-- ==== Sys2Proof/Certificates/Slice0/Obligations.lean ====
section
/-! DEFINITION. The statements for the provers, family by family. -/

open Sys2Proof Sys2Proof.Machine


/-- Log entry 1: a step takes the front command and runs it on the state with the queue's rest; on an empty queue one
tick of the timebase passes: a vector that is due may fire (R311), and one bit error may strike (log entries 2, 22). -/
def Obligations.StepRunsFrontCommand : Prop :=
  (∀ (c : Instr) (s : State), step { s with pending := c :: s.pending } = exec c s) ∧
    ∀ s : State, s.pending = [] → ∃ t, step s = .next t ∧
      t.pmc = { s.pmc with timebase := s.pmc.timebase + 1 } ∧
      Only [.pmc, .site, .core, .tile, .stack, .flips, .fresh] s t ∧
      (∀ g, (s.getSite g).msixDue = false → t.getSite g = s.getSite g) ∧ (∀ e, e ∈ s.flips → e ∈ t.flips) ∧
      ∀ n, (t.getCore n).ccb = (s.getCore n).ccb ∧ (t.getCore n).seq = (s.getCore n).seq ∧
        (t.getCore n).scr = (s.getCore n).scr

/-! ### Cells (R23 to R43, R405 to R407) -/

/-- R35, R36: a token written to CCB_TOKEN_IN of a core. In RESETTING the core answers RESET_NAK in its TOKEN_OUT; an
unused KIND or a reserved bit is refused; else the token is queued, and at a full queue discarded with OVF and
TOKEN_OVF. -/
def Sys2Proof.Claims.TokenWriteToCore : Prop :=
  ∀ (n : Nat) (v : W32) (s : State), n < 576 →
    let c := s.getCore n
    let bad := 6 ≤ bits v.toNat 28 4 ∨ bits v.toNat 24 4 ≠ 0
    Ends (.tokenInWrite (.core n) v) s fun t =>
      Only [.core, .pmc, .resp] s t ∧ OtherCores n s t ∧
      (c.ccb.state = .resetting → t.pmc = s.pmc ∧ t.resp.status = 0x1001 ∧
        t.getCore n = { c with ccb := { c.ccb with tokenOut := token 4 n } }) ∧
      (c.ccb.state ≠ .resetting → bad → t = { s with resp := { status := 0x0002 } }) ∧
      (c.ccb.state ≠ .resetting → ¬ bad → c.ccb.inport.length < 16 → t.pmc = s.pmc ∧ t.resp.status = 0 ∧
        t.getCore n = { c with ccb := { c.ccb with inport := c.ccb.inport ++ [v] } }) ∧
      (c.ccb.state ≠ .resetting → ¬ bad → 16 ≤ c.ccb.inport.length → t.resp.status = 0 ∧
        (t.getCore n).ccb.inport = c.ccb.inport ∧ (t.getCore n).ccb.ovf = min (c.ccb.ovf + 1) 255 ∧
        (t.getCore n).ccb.fault = c.ccb.fault ||| 0x4000#16 ∧
        (c.ccb.state = .ready ∨ c.ccb.state = .running → (t.getCore n).ccb.state = .faulted))

/-- R40: a token written to a composite goes to the core that its head members lead to. -/
def Sys2Proof.Claims.TokenWriteToComposite : Prop :=
  ∀ (cell : CellId) (n : Nat) (v : W32) (s : State), cellOk cell = true → s.head cell = some n → n < 576 →
    exec (.tokenInWrite cell v) s =
      if s.configured cell then exec (.tokenInWrite (.core n) v) s else .next { s with resp := { status := 0x0101 } }

/-- R36, R35, R212: a token message that is under way reaches a core from a core, is under way no more, and one that comes late counts
at the core's quadrant node. In RESETTING the RESET_NAK goes to the sender's in-port, and the
token is discarded. -/
def Sys2Proof.Claims.TokenMessageToCore : Prop :=
  ∀ (n m k : Nat) (v : W32) (late : Bool) (s : State), n < 576 → m < 576 →
    s.mesh.net.findIdx? (fun x => x.type = 7 && x.src = coreQuad m && x.body = [s.ccbId (.core n), v]) = some k →
    let c := s.getCore n
    let d := s.getCore m
    let bad := 6 ≤ bits v.toNat 28 4 ∨ bits v.toNat 24 4 ≠ 0
    let u := { s with mesh := { s.mesh with net := s.mesh.net.eraseIdx k } }
    Ends (.tokenMessage (.core n) v ⟨.core m, late⟩) s fun t =>
      Only [.core, .pmc, .mesh, .quad] s t ∧ t.mesh = u.mesh ∧ (∀ k, k ≠ n → k ≠ m → t.getCore k = s.getCore k) ∧
      (late = false → t.quad = s.quad) ∧
      (late = true → t.quad = (s.setQuad (coreQuad n) { s.getQuad (coreQuad n) with
        ctlLate := min ((s.getQuad (coreQuad n)).ctlLate + 1) 65535 }).quad) ∧
      (c.ccb.state = .resetting → d.ccb.state ≠ .resetting → d.ccb.inport.length < 16 →
        t.getCore m = { d with ccb := { d.ccb with inport := d.ccb.inport ++ [token 4 n] } } ∧
        ∀ k, k ≠ m → t.getCore k = s.getCore k) ∧
      (c.ccb.state ≠ .resetting → bad → t.core = s.core) ∧
      (c.ccb.state ≠ .resetting → ¬ bad → c.ccb.inport.length < 16 → OtherCores n s t ∧
        t.getCore n = { c with ccb := { c.ccb with inport := c.ccb.inport ++ [v] } }) ∧
      (c.ccb.state ≠ .resetting → ¬ bad → 16 ≤ c.ccb.inport.length →
        (t.getCore n).ccb.inport = c.ccb.inport ∧ (t.getCore n).ccb.ovf = min (c.ccb.ovf + 1) 255 ∧
        (t.getCore n).ccb.fault = c.ccb.fault ||| 0x4000#16)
· · ·
WHAT IS EXPECTED:
Everything from the line with "s = .next t ∧" through the line with "Only [.pmc, .site, .core, .tile, .stack, .flips, .fresh]" should be written out exactly as it appears above, end lines included, and nothing outside that range.

EXERCISE RESPONSE:
    ∀ s : State, s.pending = [] → ∃ t, step s = .next t ∧
      t.pmc = { s.pmc with timebase := s.pmc.timebase + 1 } ∧
      Only [.pmc, .site, .core, .tile, .stack, .flips, .fresh] s t ∧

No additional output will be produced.